→ **RECORDS SHOWN**
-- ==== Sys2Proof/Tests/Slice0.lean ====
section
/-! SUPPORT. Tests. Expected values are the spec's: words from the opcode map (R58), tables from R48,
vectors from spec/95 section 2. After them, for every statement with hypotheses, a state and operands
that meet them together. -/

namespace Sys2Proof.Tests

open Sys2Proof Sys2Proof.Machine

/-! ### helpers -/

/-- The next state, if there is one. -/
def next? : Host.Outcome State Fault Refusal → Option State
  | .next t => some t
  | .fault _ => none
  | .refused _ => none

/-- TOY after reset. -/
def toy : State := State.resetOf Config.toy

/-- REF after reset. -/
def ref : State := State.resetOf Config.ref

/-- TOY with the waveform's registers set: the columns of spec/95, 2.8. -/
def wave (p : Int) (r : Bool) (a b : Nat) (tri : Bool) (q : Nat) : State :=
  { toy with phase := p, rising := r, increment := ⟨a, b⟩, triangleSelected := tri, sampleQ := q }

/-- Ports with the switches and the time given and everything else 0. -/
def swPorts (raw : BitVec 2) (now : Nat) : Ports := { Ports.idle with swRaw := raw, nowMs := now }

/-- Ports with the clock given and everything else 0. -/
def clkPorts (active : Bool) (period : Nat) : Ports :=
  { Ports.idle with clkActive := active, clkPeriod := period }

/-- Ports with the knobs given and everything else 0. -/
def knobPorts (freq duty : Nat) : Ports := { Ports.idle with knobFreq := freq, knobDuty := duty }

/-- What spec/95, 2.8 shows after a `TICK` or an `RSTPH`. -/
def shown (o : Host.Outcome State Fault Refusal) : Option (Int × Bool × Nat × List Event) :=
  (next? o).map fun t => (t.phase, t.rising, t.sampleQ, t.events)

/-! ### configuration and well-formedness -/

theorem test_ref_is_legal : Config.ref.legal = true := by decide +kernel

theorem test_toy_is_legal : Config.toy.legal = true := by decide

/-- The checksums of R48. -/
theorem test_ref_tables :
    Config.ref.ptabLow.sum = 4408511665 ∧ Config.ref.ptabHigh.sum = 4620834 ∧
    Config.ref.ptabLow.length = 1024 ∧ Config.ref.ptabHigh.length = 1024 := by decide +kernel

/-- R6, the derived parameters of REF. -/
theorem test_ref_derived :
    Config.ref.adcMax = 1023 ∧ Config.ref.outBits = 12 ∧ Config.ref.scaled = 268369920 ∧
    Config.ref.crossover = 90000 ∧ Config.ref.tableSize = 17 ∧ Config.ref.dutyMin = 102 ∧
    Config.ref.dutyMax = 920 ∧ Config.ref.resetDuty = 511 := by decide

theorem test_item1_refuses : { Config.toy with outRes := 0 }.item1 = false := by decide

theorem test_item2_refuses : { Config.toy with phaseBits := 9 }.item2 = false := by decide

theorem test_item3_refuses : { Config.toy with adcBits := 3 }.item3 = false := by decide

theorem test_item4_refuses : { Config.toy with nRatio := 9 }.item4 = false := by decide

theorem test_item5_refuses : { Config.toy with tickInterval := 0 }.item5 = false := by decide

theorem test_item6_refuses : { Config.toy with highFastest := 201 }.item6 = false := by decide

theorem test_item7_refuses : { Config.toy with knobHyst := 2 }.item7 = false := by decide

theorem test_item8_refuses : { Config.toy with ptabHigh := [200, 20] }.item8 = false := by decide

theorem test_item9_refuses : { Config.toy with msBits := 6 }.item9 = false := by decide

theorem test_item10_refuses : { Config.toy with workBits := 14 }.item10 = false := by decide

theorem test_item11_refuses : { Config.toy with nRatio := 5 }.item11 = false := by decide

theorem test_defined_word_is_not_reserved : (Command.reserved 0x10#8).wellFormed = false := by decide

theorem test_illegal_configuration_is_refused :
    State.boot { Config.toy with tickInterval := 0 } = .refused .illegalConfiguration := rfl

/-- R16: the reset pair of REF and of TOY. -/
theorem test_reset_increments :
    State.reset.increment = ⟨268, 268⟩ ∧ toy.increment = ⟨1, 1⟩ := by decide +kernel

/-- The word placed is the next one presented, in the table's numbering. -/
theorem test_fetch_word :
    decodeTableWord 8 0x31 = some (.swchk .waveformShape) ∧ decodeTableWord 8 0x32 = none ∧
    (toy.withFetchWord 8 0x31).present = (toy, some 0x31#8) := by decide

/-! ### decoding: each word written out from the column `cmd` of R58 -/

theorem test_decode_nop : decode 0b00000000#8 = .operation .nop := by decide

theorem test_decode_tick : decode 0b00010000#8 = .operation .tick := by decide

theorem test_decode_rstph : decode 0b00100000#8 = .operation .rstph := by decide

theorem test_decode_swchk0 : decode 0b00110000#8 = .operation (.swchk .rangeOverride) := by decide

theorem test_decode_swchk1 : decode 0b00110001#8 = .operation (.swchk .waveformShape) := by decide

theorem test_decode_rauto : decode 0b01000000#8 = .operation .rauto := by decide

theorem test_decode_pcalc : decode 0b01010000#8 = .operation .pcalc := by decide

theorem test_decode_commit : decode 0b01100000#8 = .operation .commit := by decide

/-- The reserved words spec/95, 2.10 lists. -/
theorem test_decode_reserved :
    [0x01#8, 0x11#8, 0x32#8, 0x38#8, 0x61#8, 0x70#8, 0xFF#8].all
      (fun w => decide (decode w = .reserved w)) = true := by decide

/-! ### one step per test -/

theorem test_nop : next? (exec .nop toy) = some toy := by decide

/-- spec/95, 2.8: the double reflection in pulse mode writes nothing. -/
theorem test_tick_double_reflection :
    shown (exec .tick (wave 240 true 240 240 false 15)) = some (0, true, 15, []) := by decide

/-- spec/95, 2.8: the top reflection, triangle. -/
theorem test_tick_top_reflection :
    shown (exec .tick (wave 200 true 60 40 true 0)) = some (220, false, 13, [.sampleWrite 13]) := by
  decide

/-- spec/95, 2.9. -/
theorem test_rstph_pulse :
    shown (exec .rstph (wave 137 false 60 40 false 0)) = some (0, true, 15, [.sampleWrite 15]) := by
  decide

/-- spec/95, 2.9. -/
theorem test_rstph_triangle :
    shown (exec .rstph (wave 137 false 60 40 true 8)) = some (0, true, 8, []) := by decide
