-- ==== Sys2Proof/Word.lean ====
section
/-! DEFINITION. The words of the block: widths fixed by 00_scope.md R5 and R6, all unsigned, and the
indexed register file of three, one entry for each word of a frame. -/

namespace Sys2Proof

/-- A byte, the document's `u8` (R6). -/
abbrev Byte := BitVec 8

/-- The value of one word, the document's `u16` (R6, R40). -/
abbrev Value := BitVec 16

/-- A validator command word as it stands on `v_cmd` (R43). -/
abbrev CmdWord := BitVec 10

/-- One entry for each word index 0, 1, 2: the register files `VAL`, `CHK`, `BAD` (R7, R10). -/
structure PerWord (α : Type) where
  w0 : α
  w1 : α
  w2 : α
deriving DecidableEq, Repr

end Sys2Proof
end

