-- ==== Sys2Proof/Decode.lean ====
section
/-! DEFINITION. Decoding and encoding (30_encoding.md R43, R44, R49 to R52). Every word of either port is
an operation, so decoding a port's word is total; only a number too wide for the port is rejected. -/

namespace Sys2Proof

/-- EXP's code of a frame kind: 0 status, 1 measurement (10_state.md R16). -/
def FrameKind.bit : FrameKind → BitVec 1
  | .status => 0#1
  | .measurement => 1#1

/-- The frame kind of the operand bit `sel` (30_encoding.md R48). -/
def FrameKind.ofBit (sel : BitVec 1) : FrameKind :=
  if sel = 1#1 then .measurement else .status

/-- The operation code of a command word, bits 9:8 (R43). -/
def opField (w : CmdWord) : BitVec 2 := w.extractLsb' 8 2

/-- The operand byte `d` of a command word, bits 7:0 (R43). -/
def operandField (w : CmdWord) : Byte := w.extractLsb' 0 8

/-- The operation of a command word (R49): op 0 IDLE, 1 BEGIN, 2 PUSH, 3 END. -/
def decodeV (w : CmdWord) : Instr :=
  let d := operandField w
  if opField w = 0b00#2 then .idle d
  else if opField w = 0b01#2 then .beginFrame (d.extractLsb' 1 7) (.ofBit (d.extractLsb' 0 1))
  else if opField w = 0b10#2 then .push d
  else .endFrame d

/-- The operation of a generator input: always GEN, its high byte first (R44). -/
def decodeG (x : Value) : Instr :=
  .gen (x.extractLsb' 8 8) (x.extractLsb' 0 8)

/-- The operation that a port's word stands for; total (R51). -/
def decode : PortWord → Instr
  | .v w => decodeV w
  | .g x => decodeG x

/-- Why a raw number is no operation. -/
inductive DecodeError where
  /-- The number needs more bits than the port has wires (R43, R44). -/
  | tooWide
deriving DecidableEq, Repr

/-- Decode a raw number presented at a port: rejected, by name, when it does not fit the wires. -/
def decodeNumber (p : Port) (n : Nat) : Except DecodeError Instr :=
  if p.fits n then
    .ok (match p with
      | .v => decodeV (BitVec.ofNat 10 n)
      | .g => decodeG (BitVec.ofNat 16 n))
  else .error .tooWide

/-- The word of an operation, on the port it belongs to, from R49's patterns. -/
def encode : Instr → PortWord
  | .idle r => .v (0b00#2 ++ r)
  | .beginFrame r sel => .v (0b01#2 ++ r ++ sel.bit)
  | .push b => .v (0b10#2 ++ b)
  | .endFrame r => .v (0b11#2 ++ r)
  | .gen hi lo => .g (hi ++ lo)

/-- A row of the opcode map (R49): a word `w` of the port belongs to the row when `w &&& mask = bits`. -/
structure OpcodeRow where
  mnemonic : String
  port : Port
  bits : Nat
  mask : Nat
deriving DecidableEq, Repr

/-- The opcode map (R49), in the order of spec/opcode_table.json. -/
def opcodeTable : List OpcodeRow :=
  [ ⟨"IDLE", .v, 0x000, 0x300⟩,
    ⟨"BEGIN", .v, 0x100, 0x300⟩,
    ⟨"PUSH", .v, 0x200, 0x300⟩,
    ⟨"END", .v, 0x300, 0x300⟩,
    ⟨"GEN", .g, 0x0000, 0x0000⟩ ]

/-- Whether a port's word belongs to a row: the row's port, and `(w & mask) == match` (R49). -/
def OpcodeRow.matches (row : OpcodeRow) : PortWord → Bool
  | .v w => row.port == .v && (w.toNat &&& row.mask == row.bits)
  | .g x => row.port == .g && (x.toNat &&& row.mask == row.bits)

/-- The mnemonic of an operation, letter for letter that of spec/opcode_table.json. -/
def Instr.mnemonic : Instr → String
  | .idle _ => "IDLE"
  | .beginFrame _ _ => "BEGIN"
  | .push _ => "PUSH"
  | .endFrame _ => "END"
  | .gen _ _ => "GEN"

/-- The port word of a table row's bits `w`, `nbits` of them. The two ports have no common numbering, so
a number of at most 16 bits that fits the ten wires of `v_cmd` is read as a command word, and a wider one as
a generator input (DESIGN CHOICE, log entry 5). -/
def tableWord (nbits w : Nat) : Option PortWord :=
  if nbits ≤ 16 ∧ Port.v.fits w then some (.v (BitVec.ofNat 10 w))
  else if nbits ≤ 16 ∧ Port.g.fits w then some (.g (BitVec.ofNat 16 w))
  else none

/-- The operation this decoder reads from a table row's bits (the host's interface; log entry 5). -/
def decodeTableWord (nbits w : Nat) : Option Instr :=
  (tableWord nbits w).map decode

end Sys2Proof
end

→ **TASK INSTRUCTIONS**
Working from the data above, extract solely the lines from the one containing "parameters of REF. -/" through the one containing "Config.toy with knobHyst", exactly as they appear, both included.

→ **RESPONSE BELOW**
/-- R6, the derived parameters of REF. -/
theorem test_ref_derived :
    Config.ref.adcMax = 1023 ∧ Config.ref.outBits = 12 ∧ Config.ref.scaled = 268369920 ∧
    Config.ref.crossover = 90000 ∧ Config.ref.tableSize = 17 ∧ Config.ref.dutyMin = 102 ∧
    Config.ref.dutyMax = 920 ∧ Config.ref.resetDuty = 511 := by decide

theorem test_item1_refuses : { Config.toy with outRes := 0 }.item1 = false := by decide

theorem test_item2_refuses : { Config.toy with phaseBits := 9 }.item2 = false := by decide

theorem test_item3_refuses : { Config.toy with adcBits := 3 }.item3 = false := by decide

theorem test_item4_refuses : { Config.toy with nRatio := 9 }.item4 = false := by decide

theorem test_item5_refuses : { Config.toy with tickInterval := 0 }.item5 = false := by decide

theorem test_item6_refuses : { Config.toy with highFastest := 201 }.item6 = false := by decide

theorem test_item7_refuses : { Config.toy with knobHyst := 2 }.item7 = false := by decide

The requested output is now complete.